▸ **PROBLEM TO WORK ON**
Beginning with the first line, please repeat the entries exactly and end on the line that contains "decide (iFmtOut w".
-------- EXTRACTED RECORDS
-- ==== Sys2Proof/Machine/Accum.lean ====
section
/-!
DEFINITION. Accumulator reads and writes, and the explicit index mode (05, R128 to R131).
-/

namespace Sys2Proof.Machine

open Sys2Proof

/-! ### ACCRD and ACCWR (Table 05-5) -/

/-- log2 E, first entry of a slot, and key of a value word. -/
def accEntries (w : IWord) : Nat := 2 ^ fld w 66 64
def accKey (w : IWord) (slot : Nat) : Nat := 1024 * (slot * accEntries w) + fld w 93 80

/-- Value entries of the slot. -/
def accValueEntries (w : IWord) : Nat := if iComp w then accEntries w / 2 else accEntries w

/-- The slot and the words lie within accumulator memory. -/
def accFits (w : IWord) (slot : Nat) : Bool :=
  decide (fld w 66 64 ≤ 4) && decide (slot < 32 / accEntries w) && decide (fld w 93 80 + iCount w ≤ 1024 * accValueEntries w)

/-- Checks of an ACCRD word; an AX4 tenant's carries no COMP (R142). -/
def accrdOk (w : IWord) (ax4 : Bool) : Bool :=
  !(ax4 && iComp w) && wordOk w 0x20 4096 [fSrcB, fMask, fFmtIn, (79, 69), (127, 94)] && accFits w (iSrcA w) &&
    decide (iFmtOut w = 0 ∨ iFmtOut w = 1 ∨ iFmtOut w = 2 ∨ iFmtOut w = 3 ∨ iFmtOut w = 7 ∨ iFmtOut w = 9) &&
    (if bit w 67 then decide (iDst w = 0) else regsFit (iDst w) (iCount w))

/-- One accumulator word as ACCRD reads it: its value, with the error term under COMP. -/
def accRead (x : CellSt) (w : IWord) (k : Nat) : W32 :=
  if iComp w then fAdd (accWord x k) (accWord x (k + 1024 * (accEntries w / 2))) else accWord x k

/-- Value of an accumulator word by its type. -/
def accVal (x : CellSt) (w : IWord) (k : Nat) : Val :=
  if tblGet false x.accInt k then vInt (accWord x k).toInt else f32 (accRead x w k)

/-- The cast of ACCRD (R118). A stochastic rounding takes an open seed: the class fields give ACCRD none (R119), and the same
work takes the same one (R138). -/
def accCast (w : IWord) (r : Req) (x : CellSt) (k e : Nat) : W32 × Bool :=
  let seed := Config.accSeed w (dTenant r.desc) (dLayer r.desc) (dPos r.desc) e
  let y := castTo (iFmtOut w) (rndOf (iRnd w) seed) (accVal x w (k + e))
  (BitVec.ofNat 32 y.1, y.2)

/-- ACCRD: COUNT words of a slot go to registers or to tile-queue input 6; CLEAR clears their valid bits. -/
def accrd (c : CellId) (w : IWord) (r : Req) (d : Dev) : Dev :=
  let x := cellOf d c
  let k := accKey w (iSrcA w)
  let n := iCount w
  let out := (List.range n).map (accCast w r x k)
  let vs := out.map (·.1)
  let clear (t : Tbl W32) : Tbl W32 :=
    if bit w 68 then
      let a := tblClear t k n
      if iComp w then tblClear a (k + 1024 * (accEntries w / 2)) n else a
    else t
  let d := updCell c (fun x =>
    let x := if bit w 67 then tqPush 6 vs x else putLanes (iDst w) vs x
    { x with acc := clear x.acc }) d
  noteSat c ((out.filter (·.2)).length) d

/-- ACCRD. DESIGN CHOICE (log 91): it stands outside the queue of R146, and writes its registers at once, whatever earlier
instructions of the queue still read or write. -/
def execAccrd (cell : CellId) (word : BitVec 128) (s : State) : Host.Outcome State Fault Refusal :=
  onDev (onCellVe cell word (fun r d => accrdOk word (ax4Mode d (dTenant r.desc))) (fun _ r d => accrd cell word r d)) s

/-- Checks of an ACCWR word. -/
def accwrOk (w : IWord) : Bool :=
  wordOk w 0x21 4096 [fSrcB, fMask, fFmtOut, fRnd, fComp, (68, 67), (79, 69), (127, 94)] && accFits w (iDst w) &&
    decide (iFmtIn w = 0 ∨ iFmtIn w = 9) && regsFit (iSrcA w) (iCount w)

/-- Write words with their valid bits from a key on. -/
def accPutAll (int : Bool) (k : Nat) (vs : List W32) (x : CellSt) : CellSt :=
  (vs.mapIdx (fun i v => (i, v))).foldl (fun x p => accSet int (k + p.1) p.2 x) x

/-- The words that ACCWR writes: a NaN under FP32 is the canonical one (R117). -/
def accwrWords (w : IWord) (x : CellSt) : List W32 :=
  (lanes x (iSrcA w) (iCount w)).map (fun v => if iFmtIn w = 0 then canonNan v else v)

/-- ACCWR; it waits for the vector engine to write its registers. -/
def execAccwr (cell : CellId) (word : BitVec 128) (s : State) : Host.Outcome State Fault Refusal :=
  onDev (onReady cell word (fun _ _ => accwrOk word) (regRange (iSrcA word) (iCount word)) []
    (fun _ _ d => updCell cell (fun x =>
      accPutAll (decide (iFmtIn word = 9)) (accKey word (iDst word)) (accwrWords word x) x) d)) s

/-! ### ACCX (Table 05-6, R131) -/

/-- First word of the explicit index mode. -/
def accxKey (w : IWord) : Nat := 1024 * fld w 70 66 + fld w 80 71

/-- Checks common to the forms of ACCX; RAW is a field of the read. -/
def accxOk (w : IWord) (xop : Nat) (zeros : List (Nat × Nat)) : Bool :=
  wordOk w 0x22 1024 ([fSrcB, fMask, fFmtIn, fFmtOut, fRnd, fComp, (127, 82)] ++ zeros) && decide (fld w 65 64 = xop) &&
    decide (fld w 80 71 + iCount w ≤ 1024)

/-- ACCX read: the words go to registers. With RAW, what an invalid word holds is left open, and the valid bits follow
from the next register on. -/
def accxReadOk (w : IWord) : Bool :=
  accxOk w 0 [fSrcA] && decide (iDst w + ceilDiv (iCount w) 256 * (if bit w 81 then 2 else 1) ≤ 32)
def accxRead (c : CellId) (w : IWord) (d : Dev) : Dev :=
  let k := accxKey w
  let n := iCount w
  let x := cellOf d c
  if bit w 81 then
    let vs := (List.range n).map (fun e => (tblFind x.acc (k + e)).getD (Config.freeWord (d.freeIdx + e)))
    let vb : List W32 := (List.range n).map (fun e => if (tblFind x.acc (k + e)).isSome then 1 else 0)
    { updCell c (fun x => putLanes (iDst w + ceilDiv n 256) vb (putLanes (iDst w) vs x)) d with freeIdx := d.freeIdx + n }
  else updCell c (putLanes (iDst w) ((List.range n).map (fun e => accWord x (k + e)))) d
def execAccxRead (cell : CellId) (word : BitVec 128) (s : State) : Host.Outcome State Fault Refusal :=
  onDev (onDiag cell (accxReadOk word) (accxRead cell word)) s

/-- ACCX write. -/
def accxWriteOk (w : IWord) : Bool := accxOk w 1 [fDst, (81, 81)] && regsFit (iSrcA w) (iCount w)
def execAccxWrite (cell : CellId) (word : BitVec 128) (s : State) : Host.Outcome State Fault Refusal :=
  onDev (onDiag cell (accxWriteOk word) (updCell cell (fun x =>
    accPutAll false (accxKey word) (lanes x (iSrcA word) (iCount word)) x))) s

/-- ACCX clear: the valid bits. -/
def accxClearOk (w : IWord) : Bool := accxOk w 2 [fDst, fSrcA, (81, 81)]
def execAccxClear (cell : CellId) (word : BitVec 128) (s : State) : Host.Outcome State Fault Refusal :=
  onDev (onDiag cell (accxClearOk word)
    (updCell cell (fun x => { x with acc := tblClear x.acc (accxKey word) (iCount word) }))) s

end Sys2Proof.Machine
end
----------------
▸ **RESPONSE TO THIS EXERCISE**
-- ==== Sys2Proof/Machine/Accum.lean ====
section
/-!
DEFINITION. Accumulator reads and writes, and the explicit index mode (05, R128 to R131).
-/

namespace Sys2Proof.Machine

open Sys2Proof

/-! ### ACCRD and ACCWR (Table 05-5) -/

/-- log2 E, first entry of a slot, and key of a value word. -/
def accEntries (w : IWord) : Nat := 2 ^ fld w 66 64
def accKey (w : IWord) (slot : Nat) : Nat := 1024 * (slot * accEntries w) + fld w 93 80

/-- Value entries of the slot. -/
def accValueEntries (w : IWord) : Nat := if iComp w then accEntries w / 2 else accEntries w

/-- The slot and the words lie within accumulator memory. -/
def accFits (w : IWord) (slot : Nat) : Bool :=
  decide (fld w 66 64 ≤ 4) && decide (slot < 32 / accEntries w) && decide (fld w 93 80 + iCount w ≤ 1024 * accValueEntries w)

/-- Checks of an ACCRD word; an AX4 tenant's carries no COMP (R142). -/
def accrdOk (w : IWord) (ax4 : Bool) : Bool :=
  !(ax4 && iComp w) && wordOk w 0x20 4096 [fSrcB, fMask, fFmtIn, (79, 69), (127, 94)] && accFits w (iSrcA w) &&
    decide (iFmtOut w = 0 ∨ iFmtOut w = 1 ∨ iFmtOut w = 2 ∨ iFmtOut w = 3 ∨ iFmtOut w = 7 ∨ iFmtOut w = 9) &&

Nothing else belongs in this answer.